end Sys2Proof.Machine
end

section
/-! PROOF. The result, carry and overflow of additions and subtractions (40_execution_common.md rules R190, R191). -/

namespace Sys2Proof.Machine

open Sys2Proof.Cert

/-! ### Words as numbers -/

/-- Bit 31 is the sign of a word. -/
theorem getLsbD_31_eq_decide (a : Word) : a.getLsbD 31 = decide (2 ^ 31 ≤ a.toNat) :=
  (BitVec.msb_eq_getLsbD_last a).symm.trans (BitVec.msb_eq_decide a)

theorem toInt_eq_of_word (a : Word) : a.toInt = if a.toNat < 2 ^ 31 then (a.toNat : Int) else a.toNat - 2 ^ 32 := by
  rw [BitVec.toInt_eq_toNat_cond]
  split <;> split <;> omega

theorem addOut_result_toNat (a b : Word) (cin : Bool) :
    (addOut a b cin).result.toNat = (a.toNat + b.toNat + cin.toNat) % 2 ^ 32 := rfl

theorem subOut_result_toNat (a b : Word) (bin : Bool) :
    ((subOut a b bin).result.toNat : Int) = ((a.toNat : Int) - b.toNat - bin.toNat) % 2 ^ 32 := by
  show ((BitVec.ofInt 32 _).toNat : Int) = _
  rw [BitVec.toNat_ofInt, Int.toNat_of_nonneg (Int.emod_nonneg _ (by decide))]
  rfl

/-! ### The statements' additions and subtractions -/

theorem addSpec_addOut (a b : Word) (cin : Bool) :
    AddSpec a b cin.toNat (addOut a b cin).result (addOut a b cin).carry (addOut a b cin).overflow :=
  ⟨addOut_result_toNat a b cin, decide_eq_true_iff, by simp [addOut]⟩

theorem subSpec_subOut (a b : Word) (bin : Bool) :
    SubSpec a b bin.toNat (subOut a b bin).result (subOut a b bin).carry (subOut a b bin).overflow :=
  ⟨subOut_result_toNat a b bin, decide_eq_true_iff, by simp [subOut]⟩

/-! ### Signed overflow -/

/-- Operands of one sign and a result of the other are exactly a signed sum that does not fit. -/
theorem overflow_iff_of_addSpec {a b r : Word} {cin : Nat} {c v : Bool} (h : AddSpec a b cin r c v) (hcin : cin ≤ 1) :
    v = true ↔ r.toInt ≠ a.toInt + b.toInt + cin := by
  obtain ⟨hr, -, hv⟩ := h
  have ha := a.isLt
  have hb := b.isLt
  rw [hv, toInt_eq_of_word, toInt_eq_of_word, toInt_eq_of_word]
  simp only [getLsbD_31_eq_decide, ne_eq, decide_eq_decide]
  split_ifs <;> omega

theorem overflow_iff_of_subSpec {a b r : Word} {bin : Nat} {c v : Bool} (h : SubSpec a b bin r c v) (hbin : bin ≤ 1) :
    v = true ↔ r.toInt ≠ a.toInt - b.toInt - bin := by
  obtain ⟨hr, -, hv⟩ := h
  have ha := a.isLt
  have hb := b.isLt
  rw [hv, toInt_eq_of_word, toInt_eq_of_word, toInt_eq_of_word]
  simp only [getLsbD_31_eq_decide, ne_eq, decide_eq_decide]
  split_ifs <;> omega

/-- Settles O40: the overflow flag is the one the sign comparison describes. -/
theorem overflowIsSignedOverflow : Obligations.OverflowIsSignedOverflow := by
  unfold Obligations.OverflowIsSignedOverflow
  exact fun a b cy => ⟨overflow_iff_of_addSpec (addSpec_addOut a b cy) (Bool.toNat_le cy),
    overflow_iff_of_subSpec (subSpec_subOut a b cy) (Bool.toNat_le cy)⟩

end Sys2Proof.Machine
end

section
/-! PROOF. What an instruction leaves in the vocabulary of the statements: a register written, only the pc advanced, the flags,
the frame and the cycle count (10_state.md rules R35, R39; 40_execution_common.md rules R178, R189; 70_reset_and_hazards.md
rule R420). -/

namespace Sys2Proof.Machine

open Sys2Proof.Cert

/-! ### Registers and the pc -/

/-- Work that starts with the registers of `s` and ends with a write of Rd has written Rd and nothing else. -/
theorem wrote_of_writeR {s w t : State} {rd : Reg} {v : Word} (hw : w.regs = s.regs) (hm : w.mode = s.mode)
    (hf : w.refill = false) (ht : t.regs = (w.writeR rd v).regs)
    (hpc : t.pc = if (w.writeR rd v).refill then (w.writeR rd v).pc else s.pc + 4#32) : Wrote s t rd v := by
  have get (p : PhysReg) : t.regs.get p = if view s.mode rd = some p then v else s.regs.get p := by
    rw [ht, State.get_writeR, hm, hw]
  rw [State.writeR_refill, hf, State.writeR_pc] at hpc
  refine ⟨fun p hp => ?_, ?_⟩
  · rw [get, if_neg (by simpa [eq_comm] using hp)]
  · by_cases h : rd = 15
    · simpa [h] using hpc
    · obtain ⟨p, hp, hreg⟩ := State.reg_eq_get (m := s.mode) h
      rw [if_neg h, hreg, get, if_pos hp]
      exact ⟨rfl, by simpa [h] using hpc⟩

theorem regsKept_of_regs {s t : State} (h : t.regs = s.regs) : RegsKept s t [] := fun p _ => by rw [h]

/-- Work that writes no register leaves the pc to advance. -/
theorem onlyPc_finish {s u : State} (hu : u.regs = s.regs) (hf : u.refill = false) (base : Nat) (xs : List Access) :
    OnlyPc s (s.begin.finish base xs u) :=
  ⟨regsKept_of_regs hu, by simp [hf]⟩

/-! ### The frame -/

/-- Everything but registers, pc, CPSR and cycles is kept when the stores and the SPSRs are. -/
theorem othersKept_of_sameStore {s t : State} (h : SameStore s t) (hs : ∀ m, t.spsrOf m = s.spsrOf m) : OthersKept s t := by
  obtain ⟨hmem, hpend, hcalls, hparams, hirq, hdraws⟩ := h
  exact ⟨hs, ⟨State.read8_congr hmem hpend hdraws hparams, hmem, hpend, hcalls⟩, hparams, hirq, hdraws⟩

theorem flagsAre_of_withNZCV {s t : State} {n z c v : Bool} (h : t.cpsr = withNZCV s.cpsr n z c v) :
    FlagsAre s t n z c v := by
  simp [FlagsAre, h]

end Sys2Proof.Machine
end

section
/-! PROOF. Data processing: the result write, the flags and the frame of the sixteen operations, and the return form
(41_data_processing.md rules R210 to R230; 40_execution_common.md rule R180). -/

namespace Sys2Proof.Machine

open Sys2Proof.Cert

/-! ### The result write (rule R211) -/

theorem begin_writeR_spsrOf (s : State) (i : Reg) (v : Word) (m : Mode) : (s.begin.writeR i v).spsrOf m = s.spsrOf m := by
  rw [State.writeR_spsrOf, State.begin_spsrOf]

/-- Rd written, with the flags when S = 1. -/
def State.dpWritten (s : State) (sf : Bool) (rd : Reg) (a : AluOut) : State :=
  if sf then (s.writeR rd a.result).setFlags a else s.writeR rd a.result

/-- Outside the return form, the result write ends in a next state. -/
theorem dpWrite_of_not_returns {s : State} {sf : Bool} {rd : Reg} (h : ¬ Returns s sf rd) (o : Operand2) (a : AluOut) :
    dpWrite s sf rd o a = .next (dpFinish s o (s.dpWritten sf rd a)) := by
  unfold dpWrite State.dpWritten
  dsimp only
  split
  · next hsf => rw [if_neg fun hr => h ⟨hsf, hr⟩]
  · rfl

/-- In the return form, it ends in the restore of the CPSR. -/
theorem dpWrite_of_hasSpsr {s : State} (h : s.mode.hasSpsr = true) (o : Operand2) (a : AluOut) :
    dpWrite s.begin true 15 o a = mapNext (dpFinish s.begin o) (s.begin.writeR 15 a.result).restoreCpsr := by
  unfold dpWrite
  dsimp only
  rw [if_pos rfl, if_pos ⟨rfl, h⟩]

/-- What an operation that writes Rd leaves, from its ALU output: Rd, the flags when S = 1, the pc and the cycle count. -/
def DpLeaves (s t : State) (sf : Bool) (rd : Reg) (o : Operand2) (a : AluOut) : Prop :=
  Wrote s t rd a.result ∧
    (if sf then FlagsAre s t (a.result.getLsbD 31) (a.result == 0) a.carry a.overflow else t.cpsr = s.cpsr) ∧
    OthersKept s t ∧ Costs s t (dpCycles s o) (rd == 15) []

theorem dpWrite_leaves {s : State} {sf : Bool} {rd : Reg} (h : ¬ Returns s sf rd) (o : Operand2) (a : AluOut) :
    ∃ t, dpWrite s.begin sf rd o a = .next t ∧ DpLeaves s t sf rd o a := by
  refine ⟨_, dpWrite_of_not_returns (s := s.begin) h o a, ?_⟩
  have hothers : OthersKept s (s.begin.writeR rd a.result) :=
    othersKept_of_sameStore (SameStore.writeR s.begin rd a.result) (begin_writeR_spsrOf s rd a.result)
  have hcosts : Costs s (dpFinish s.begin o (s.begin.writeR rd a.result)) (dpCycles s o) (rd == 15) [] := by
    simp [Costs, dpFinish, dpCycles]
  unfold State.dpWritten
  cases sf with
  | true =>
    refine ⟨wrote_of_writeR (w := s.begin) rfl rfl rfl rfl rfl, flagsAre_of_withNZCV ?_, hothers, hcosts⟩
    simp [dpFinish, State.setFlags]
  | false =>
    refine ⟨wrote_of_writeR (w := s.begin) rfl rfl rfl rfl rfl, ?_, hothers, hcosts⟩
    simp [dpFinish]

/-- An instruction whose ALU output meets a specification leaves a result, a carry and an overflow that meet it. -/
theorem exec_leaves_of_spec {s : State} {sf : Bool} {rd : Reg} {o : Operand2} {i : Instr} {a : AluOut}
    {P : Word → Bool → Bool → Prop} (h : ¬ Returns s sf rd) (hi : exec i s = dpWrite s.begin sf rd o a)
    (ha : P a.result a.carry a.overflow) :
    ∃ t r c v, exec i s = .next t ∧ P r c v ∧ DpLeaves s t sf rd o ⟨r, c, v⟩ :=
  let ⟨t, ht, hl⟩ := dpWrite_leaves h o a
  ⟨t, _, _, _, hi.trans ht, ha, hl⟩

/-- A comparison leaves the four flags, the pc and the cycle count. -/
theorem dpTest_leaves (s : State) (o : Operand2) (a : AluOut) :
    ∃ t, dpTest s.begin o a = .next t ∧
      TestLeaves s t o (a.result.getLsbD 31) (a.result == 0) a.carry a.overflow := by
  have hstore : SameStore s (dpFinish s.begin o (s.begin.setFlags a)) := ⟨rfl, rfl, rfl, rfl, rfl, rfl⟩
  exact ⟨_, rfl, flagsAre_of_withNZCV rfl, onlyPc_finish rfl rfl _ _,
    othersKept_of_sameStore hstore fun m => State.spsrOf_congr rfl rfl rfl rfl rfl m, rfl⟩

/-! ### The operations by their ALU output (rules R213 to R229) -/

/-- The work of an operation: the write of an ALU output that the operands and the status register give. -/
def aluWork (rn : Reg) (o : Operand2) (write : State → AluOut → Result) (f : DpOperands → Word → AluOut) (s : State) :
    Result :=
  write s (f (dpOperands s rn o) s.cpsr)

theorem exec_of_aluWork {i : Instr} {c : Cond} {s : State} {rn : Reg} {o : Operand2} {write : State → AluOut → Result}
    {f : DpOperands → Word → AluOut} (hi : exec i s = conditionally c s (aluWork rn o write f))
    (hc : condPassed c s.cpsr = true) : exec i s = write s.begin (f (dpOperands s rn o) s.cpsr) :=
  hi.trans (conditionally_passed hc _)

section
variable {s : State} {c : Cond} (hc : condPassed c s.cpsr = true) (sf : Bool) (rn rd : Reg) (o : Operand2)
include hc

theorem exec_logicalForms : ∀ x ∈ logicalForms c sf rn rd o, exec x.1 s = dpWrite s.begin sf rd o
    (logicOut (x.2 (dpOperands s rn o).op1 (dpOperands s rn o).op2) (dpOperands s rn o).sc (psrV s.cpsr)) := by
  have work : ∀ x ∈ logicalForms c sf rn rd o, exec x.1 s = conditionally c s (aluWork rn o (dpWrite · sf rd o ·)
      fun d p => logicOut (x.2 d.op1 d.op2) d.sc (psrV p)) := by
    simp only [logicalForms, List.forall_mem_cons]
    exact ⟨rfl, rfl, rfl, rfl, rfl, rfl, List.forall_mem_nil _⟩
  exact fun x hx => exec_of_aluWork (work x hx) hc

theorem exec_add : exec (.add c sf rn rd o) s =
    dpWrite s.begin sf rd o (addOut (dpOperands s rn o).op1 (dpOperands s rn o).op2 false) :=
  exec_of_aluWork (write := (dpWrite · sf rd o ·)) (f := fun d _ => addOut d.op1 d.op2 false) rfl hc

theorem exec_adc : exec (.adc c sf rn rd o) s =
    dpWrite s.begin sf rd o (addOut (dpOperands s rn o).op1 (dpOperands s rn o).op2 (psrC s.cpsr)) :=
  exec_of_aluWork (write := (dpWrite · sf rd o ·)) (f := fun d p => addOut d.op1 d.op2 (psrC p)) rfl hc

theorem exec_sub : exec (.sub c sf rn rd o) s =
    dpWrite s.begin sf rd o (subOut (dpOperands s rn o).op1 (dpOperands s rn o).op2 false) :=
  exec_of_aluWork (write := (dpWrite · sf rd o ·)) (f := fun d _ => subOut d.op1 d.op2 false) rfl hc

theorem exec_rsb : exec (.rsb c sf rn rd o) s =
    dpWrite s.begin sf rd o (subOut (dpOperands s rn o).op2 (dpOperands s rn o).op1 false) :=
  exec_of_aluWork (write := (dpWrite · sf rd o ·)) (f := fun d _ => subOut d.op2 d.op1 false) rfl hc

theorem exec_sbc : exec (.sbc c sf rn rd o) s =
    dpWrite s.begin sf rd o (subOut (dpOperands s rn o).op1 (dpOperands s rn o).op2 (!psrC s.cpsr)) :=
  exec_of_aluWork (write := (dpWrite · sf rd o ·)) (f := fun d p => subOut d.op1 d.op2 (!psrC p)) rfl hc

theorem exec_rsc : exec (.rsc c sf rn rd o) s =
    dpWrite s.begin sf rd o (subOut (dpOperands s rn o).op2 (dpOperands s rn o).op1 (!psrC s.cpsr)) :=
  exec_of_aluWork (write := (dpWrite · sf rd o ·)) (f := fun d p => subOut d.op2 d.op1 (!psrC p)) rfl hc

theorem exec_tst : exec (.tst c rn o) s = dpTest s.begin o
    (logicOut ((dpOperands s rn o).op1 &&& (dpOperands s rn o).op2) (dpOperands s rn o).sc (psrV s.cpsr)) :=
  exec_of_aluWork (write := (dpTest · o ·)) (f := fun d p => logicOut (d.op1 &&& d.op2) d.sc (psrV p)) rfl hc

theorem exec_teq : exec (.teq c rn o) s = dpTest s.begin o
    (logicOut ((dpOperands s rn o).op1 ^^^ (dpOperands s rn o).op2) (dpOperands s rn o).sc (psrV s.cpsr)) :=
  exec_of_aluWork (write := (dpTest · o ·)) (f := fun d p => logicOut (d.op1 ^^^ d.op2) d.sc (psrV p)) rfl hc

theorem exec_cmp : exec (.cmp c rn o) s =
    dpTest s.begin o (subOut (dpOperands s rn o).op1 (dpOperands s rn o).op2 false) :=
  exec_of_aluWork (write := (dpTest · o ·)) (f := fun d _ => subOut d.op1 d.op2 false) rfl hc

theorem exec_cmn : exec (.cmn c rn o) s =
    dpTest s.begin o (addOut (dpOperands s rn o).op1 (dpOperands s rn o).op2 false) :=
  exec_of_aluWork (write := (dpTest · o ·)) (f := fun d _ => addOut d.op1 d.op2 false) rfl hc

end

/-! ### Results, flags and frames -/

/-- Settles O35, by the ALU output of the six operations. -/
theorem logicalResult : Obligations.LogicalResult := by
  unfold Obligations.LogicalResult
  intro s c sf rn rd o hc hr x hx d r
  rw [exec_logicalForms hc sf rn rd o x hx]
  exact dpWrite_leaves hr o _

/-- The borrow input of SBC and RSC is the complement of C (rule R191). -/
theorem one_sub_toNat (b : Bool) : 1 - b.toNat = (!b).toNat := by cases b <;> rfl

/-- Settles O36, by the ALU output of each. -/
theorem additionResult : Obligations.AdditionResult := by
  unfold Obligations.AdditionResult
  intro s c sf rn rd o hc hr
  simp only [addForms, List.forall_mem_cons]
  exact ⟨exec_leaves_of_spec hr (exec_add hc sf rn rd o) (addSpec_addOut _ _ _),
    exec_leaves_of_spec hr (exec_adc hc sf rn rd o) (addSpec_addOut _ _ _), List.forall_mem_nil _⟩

**WHAT YOU SHOULD DO**
Your task is to restate, word for word, the lines from the beginning of the records to the line with "as numbers -/", inclusive.

**ANSWER BOX**
end Sys2Proof.Machine
end

section
/-! PROOF. The result, carry and overflow of additions and subtractions (40_execution_common.md rules R190, R191). -/

namespace Sys2Proof.Machine

open Sys2Proof.Cert

/-! ### Words as numbers -/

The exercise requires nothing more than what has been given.